Coexistence of two structurally similar but functionally different PII proteins in Azospirillum brasilense.

M de Zamaroczy 1, A Paquelin 1, G Peltre 1, K Forchhammer 1, C Elmerich 1
PMCID: PMC178171  PMID: 8763942

Abstract

The coexistence of two different PII, proteins in Azospirillum brasilense was established by comparing proteins synthesized by the wild-type strain and two null mutants of the characterized glnB gene (encoding PII) adjacent to glnA. Strains were grown under conditions of nitrogen limitation or nitrogen excess.
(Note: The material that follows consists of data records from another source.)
-- ==== Sys2Proof/Laws/Decode.lean ====
section
/-! SUPPORT. The dispatch key and the operand bytes: small lemmas of the decoder and the encoder. -/

namespace Sys2Proof

/-- The list of rows holds every row. -/
@[simp] theorem Mnemonic.mem_all (k : Mnemonic) : k ∈ Mnemonic.all := by cases k <;> decide

theorem OpcodeMap.Valid.distinct {m : OpcodeMap} (h : m.Valid) {k k' : Mnemonic}
    (he : m.opcode k = m.opcode k') : k = k' :=
  h.1 k (Mnemonic.mem_all k) k' (Mnemonic.mem_all k') he

theorem OpcodeMap.Valid.nOps {m : OpcodeMap} (h : m.Valid) (k : Mnemonic) : opcodeNOps (m.opcode k) = k.nOps :=
  h.2.1 k (Mnemonic.mem_all k)

theorem OpcodeMap.Valid.setsPc {m : OpcodeMap} (h : m.Valid) (k : Mnemonic) :
    opcodeSetsPc (m.opcode k) = k.setsPc :=
  h.2.2 k (Mnemonic.mem_all k)

/-- A hit is a row whose byte is the opcode. -/
theorem OpcodeMap.opcode_of_lookup {m : OpcodeMap} {ir : Byte} {k : Mnemonic} (h : m.lookup ir = some k) :
    m.opcode k = ir := by
  simpa using List.find?_some h

/-- A miss is a byte that no row has. -/
theorem OpcodeMap.lookup_none {m : OpcodeMap} {ir : Byte} : m.lookup ir = none ↔ ∀ k, m.opcode k ≠ ir := by
  simp [OpcodeMap.lookup]

/-- Under a legal assignment a row's byte finds that row. -/
theorem OpcodeMap.Valid.lookup_opcode {m : OpcodeMap} (h : m.Valid) (k : Mnemonic) :
    m.lookup (m.opcode k) = some k := by
  cases hl : m.lookup (m.opcode k) with
  | none => exact absurd rfl (OpcodeMap.lookup_none.1 hl k)
  | some k' => rw [h.distinct (OpcodeMap.opcode_of_lookup hl)]

theorem OpcodeMap.Valid.lookup_eq_some {m : OpcodeMap} (h : m.Valid) {ir : Byte} {k : Mnemonic} :
    m.lookup ir = some k ↔ ir = m.opcode k :=
  ⟨fun hl => (OpcodeMap.opcode_of_lookup hl).symm, fun he => he ▸ h.lookup_opcode k⟩

/-- An instruction has as many operand bytes as its row says. -/
@[simp] theorem Instr.length_operands (i : Instr) : i.operands.length = i.mnemonic.nOps := by
  cases i <;> simp [Instr.operands, Instr.mnemonic, Mnemonic.nOps]

/-! ### The three formats (R51) -/

theorem buildF0_eq_some {i j : Instr} {bs : List Byte} : buildF0 i bs = some j ↔ bs = [] ∧ j = i := by
  cases bs <;> simp [buildF0, eq_comm]

theorem buildF1_eq_some {f : Byte → Instr} {j : Instr} {bs : List Byte} :
    buildF1 f bs = some j ↔ ∃ a, bs = [a] ∧ j = f a := by
  cases bs <;> simp [buildF1, buildF0_eq_some]

theorem buildF2_eq_some {f : Byte → Byte → Instr} {j : Instr} {bs : List Byte} :
    buildF2 f bs = some j ↔ ∃ a b, bs = [a, b] ∧ j = f a b := by
  cases bs <;> simp [buildF2, buildF1_eq_some]

/-- A row and its operand bytes give the instruction back. -/
@[simp] theorem Instr.build_operands (i : Instr) : Instr.build i.mnemonic i.operands = some i := by
  cases i <;> rfl

/-- An instruction built from a row and bytes has that row and those bytes. -/
theorem Instr.of_build {k : Mnemonic} {bs : List Byte} {i : Instr} (h : Instr.build k bs = some i) :
    i.mnemonic = k ∧ i.operands = bs := by
  cases k <;> simp only [Instr.build, buildF0_eq_some, buildF1_eq_some, buildF2_eq_some] at h
  case hlt | ret => obtain ⟨rfl, rfl⟩ := h; exact ⟨rfl, rfl⟩
  case prn | push | pop | call => obtain ⟨a, rfl, rfl⟩ := h; exact ⟨rfl, rfl⟩
  case ldi | mul | add => obtain ⟨a, b, rfl, rfl⟩ := h; exact ⟨rfl, rfl⟩

/-- A row with its number of operand bytes is an instruction. -/
theorem Instr.build_isSome {k : Mnemonic} {bs : List Byte} (h : bs.length = k.nOps) :
    ∃ i, Instr.build k bs = some i := by
  cases k <;> simp only [Mnemonic.nOps] at h
  case hlt | ret => exact ⟨_, by rw [List.length_eq_zero_iff.1 h]; rfl⟩
  case prn | push | pop | call => obtain ⟨a, rfl⟩ := List.length_eq_one_iff.1 h; exact ⟨_, rfl⟩
  case ldi | mul | add => obtain ⟨a, b, rfl⟩ := List.length_eq_two.1 h; exact ⟨_, rfl⟩

/-- The opcode byte of a legal assignment tells the length of the encoding. -/
theorem OpcodeMap.Valid.length_encode {m : OpcodeMap} (h : m.Valid) (i : Instr) :
    (encodeWith m i).length = opcodeLength (m.opcode i.mnemonic) := by
  simp [encodeWith, opcodeLength, h.nOps]

/-- What the decoder answers for a row's byte with its operand bytes and nothing behind them. -/
theorem decodeWith_exact {m : OpcodeMap} {ir : Byte} {k : Mnemonic} {ops : List Byte} (hl : m.lookup ir = some k)
    (hn : ops.length = opcodeNOps ir) {i : Instr} (hb : Instr.build k ops = some i) :
    decodeWith m (ir :: ops) = .ok (i, []) := by
  simp [decodeWith, hl, ← hn, hb]

/-- The default assignment is legal (R56). -/
theorem opcodes_valid : Config.opcodes.Valid := by decide

/-- A mask of two bits after a shift is the field 7:6. -/
theorem opcodeNOps_eq (ir : Byte) : opcodeNOps ir = ((ir >>> 6) &&& 0b11#8).toNat := by
  revert ir; decide

end Sys2Proof
end

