/-! ### Steps of a running machine, by the byte at `pc` -/

/-- A `pc` above 255 is a fetch fault (R71, D4). -/
theorem step_pastTop {s : State} (hh : s.halted = false) (hpc : 255 < s.pc.toNat) :
    step s = .next (s.raise (.boundsFault s.pc)) :=
  stepWith_fetchError hh (fetchWith_pastTop _ hpc)

/-- A byte that no row has is an illegal opcode (R73, D6). -/
theorem step_unknown {s : State} (hh : s.halted = false) (hpc : s.pc.toNat ≤ 255)
    (hb : ∀ k, Config.opcodes.opcode k ≠ s.mem.read s.pc.toNat) :
    step s = .next (s.raise (.illegalOpcode (s.mem.read s.pc.toNat))) :=
  stepWith_fetchError hh (fetchWith_unknown hpc (OpcodeMap.lookup_none.2 hb))

/-- The HLT byte halts the machine and changes nothing else (R78). -/
theorem step_hlt {s : State} (hh : s.halted = false) (hpc : s.pc.toNat ≤ 255)
    (hb : s.mem.read s.pc.toNat = Config.opcodes.hlt) : step s = .next s.halt := by
  have hr : s.runningAt .hlt := ⟨hh, codeAt_single hpc hb⟩
  rw [step_runningAt hr (execHlt_eq s), advance_of_halted _ s.halt_halted]

/-! ### The store of PUSH -/

/-- PUSH and CALL store at SP minus one. -/
theorem pushAddr_eq (s : State) : pushAddr s = (s.sp - 1).toNat := by
  rw [pushAddr, State.decSp_sp]

/-- The step of a PUSH of `x[0]` to `x[6]` leaves the machine running behind its two bytes, with the
register's value at the push address (R110). -/
theorem step_push {s : State} {r : RegOperand} (hr7 : r.toNat < 7) (hw : s.mem.wf = true)
    (hr : s.runningAt (.push r)) :
    ∃ u, step s = .next u ∧ u.halted = false ∧ u.pc.toNat = s.pc.toNat + 2 ∧
      u.mem.read (pushAddr s) = s.reg ⟨r.toNat, by omega⟩ := by
  obtain ⟨u, hst, -, hmem, -, ⟨hhalt, -, -⟩, hpc⟩ :=
    step_of_exec_advanced hr (execPush_ok (Nat.lt_succ_of_lt hr7) s) rfl (State.pushed_halted ..) rfl
  have hne : (⟨r.toNat, by omega⟩ : Fin 8) ≠ 7 := by simp only [ne_eq, Fin.ext_iff]; omega
  refine ⟨u, hst, hhalt.trans hr.1, hpc, ?_⟩
  rw [hmem, pushAddr_eq, State.pushed_mem, Memory.read_write_same hw, State.decSp_reg_other s hne]

/-! ### The statements -/

/-- Settles O29: the step is the handler and then `advance`, which moves only `pc`, and moves it by `length`
exactly when the handler left the machine running and its row does not set `pc`. -/
theorem advanceRule : Obligations.AdvanceRule := by
  refine ⟨fun s t i hr he => ?handler, fun s t _ hf hst ht => ?fault⟩
  case handler =>
    refine ⟨_, step_runningAt hr he, fun j _ => advance_reg _ t j, fun a => by rw [advance_mem],
      advance_out _ t, ⟨advance_halted _ t, advance_fault _ t, advance_faultInfo _ t⟩,
      fun hrun hp => ?advanced, fun h => by rw [advance_eq_self h], ?hlt⟩
    case advanced =>
      have hpc : t.pc = s.pc := pc_of_exec he (opcodes_valid.setsPc i.mnemonic ▸ hp)
      rw [advance_pc hp hrun (hpc ▸ pc_of_runningAt hr), hpc]
    case hlt =>
      rintro rfl
      obtain rfl := Host.Outcome.next.inj ((execHlt_eq s).symm.trans he)
      rw [advance_of_halted _ s.halt_halted, State.halt_pc]
  case fault =>
    obtain ⟨e, rfl⟩ := eq_raise_of_step_fault hf hst ht
    rfl

/-- Settles O43: behind a PUSH the machine is running, and the byte at its `pc` is the one stored. -/
theorem nextFetchSeesStore : Obligations.NextFetchSeesStore := by
  intro s r h hw hr haddr
  obtain ⟨u, hst, hrun, hpc, hread⟩ := step_push h hw hr
  have htop : u.pc.toNat ≤ 255 := by
    rw [hpc, ← haddr]
    exact Nat.le_of_lt_succ s.decSp.sp.isLt
  have hbyte : u.mem.read u.pc.toNat = s.reg ⟨r.toNat, by omega⟩ := by
    rw [hpc, ← haddr, hread]
  rw [← hbyte]
  exact ⟨u, hst, step_hlt hrun htop, step_unknown hrun htop⟩

/-- Settles O31, by `step_hlt` at every `pc` with a cell and `step_pastTop` above. -/
theorem stepHlt : Obligations.StepHlt := by
  refine ⟨fun s hh hpc hb => ?_, fun s => step_pastTop⟩
  exact ⟨s.halt, step_hlt hh hpc hb, rfl, rfl, rfl, rfl, fun _ _ => rfl, fun _ => rfl, rfl⟩

end Sys2Proof.Machine
end

section
/-! The statement about the whole step of LDI in spec/41_load_and_print.md (R90). -/

namespace Sys2Proof.Machine

/-- The step of a handler whose only effect is a byte `v` in `x[j]`: that register reads `v`, `pc` moves over
the instruction's bytes, and everything else stays. -/
theorem step_of_exec_setReg {s : State} {i : Instr} {j : Fin 8} {v : Byte} (hr : s.runningAt i)
    (he : exec i s = .next (s.setReg j v.toNat)) (hk : i.mnemonic.setsPc = false) :
    ∃ t, step s = .next t ∧ t.reg j = v ∧ SameRegsBut [j] s t ∧ SameMemory s t ∧ t.out = s.out ∧
      SameRunState s t ∧ t.pc.toNat = s.pc.toNat + 1 + i.mnemonic.nOps := by
  obtain ⟨t, hst, hregs, hmem, hout, hrun, hpc⟩ := step_of_exec_advanced hr he hk rfl rfl
  have hreg : t.reg j = v := (State.reg_congr hregs j).trans (s.reg_setReg_byte j v)
  have hother : SameRegsBut [j] s t := fun k hkj =>
    (State.reg_congr hregs k).trans (s.reg_setReg_other (List.ne_of_not_mem_cons hkj) _)
  exact ⟨t, hst, hreg, hother, fun a => congrArg (·.read a) hmem, hout, hrun, hpc⟩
The proteins were analyzed by sodium dodecyl sulfate-polyacrylamide gel electrophoresis (SDS-PAGE) or isoelectric focusing gel electrophoresis and revealed either by [32P]phosphate or [3H]uracil labeling or by cross-reaction with an anti-A. brasilense PII-antiserum. After SDS-PAGE, a single band of 12.5 kDa revealed by the antiserum in all conditions tested was resolved by isoelectric focusing electrophoresis into two bands in the wild-type strain, one of which was absent in the glnB null mutant strains. The second PII protein, named Pz, was uridylylated under conditions of nitrogen limitation. The amino acid sequence deduced from the nucleotide sequence of the corresponding structural gene, called glnZ, is very similar to that of PII. Null mutants in glnB were impaired in regulation of nitrogen fixation and in their swarming properties but not in glutamine synthetase adenylylation. No glnZ mutant is yet available, but it is clear that PII and Pz are not functionally equivalent, since glnB null mutant strains exhibit phenotypic characters. The two proteins are probably involved in different regulatory steps of the nitrogen metabolism in A. brasilense.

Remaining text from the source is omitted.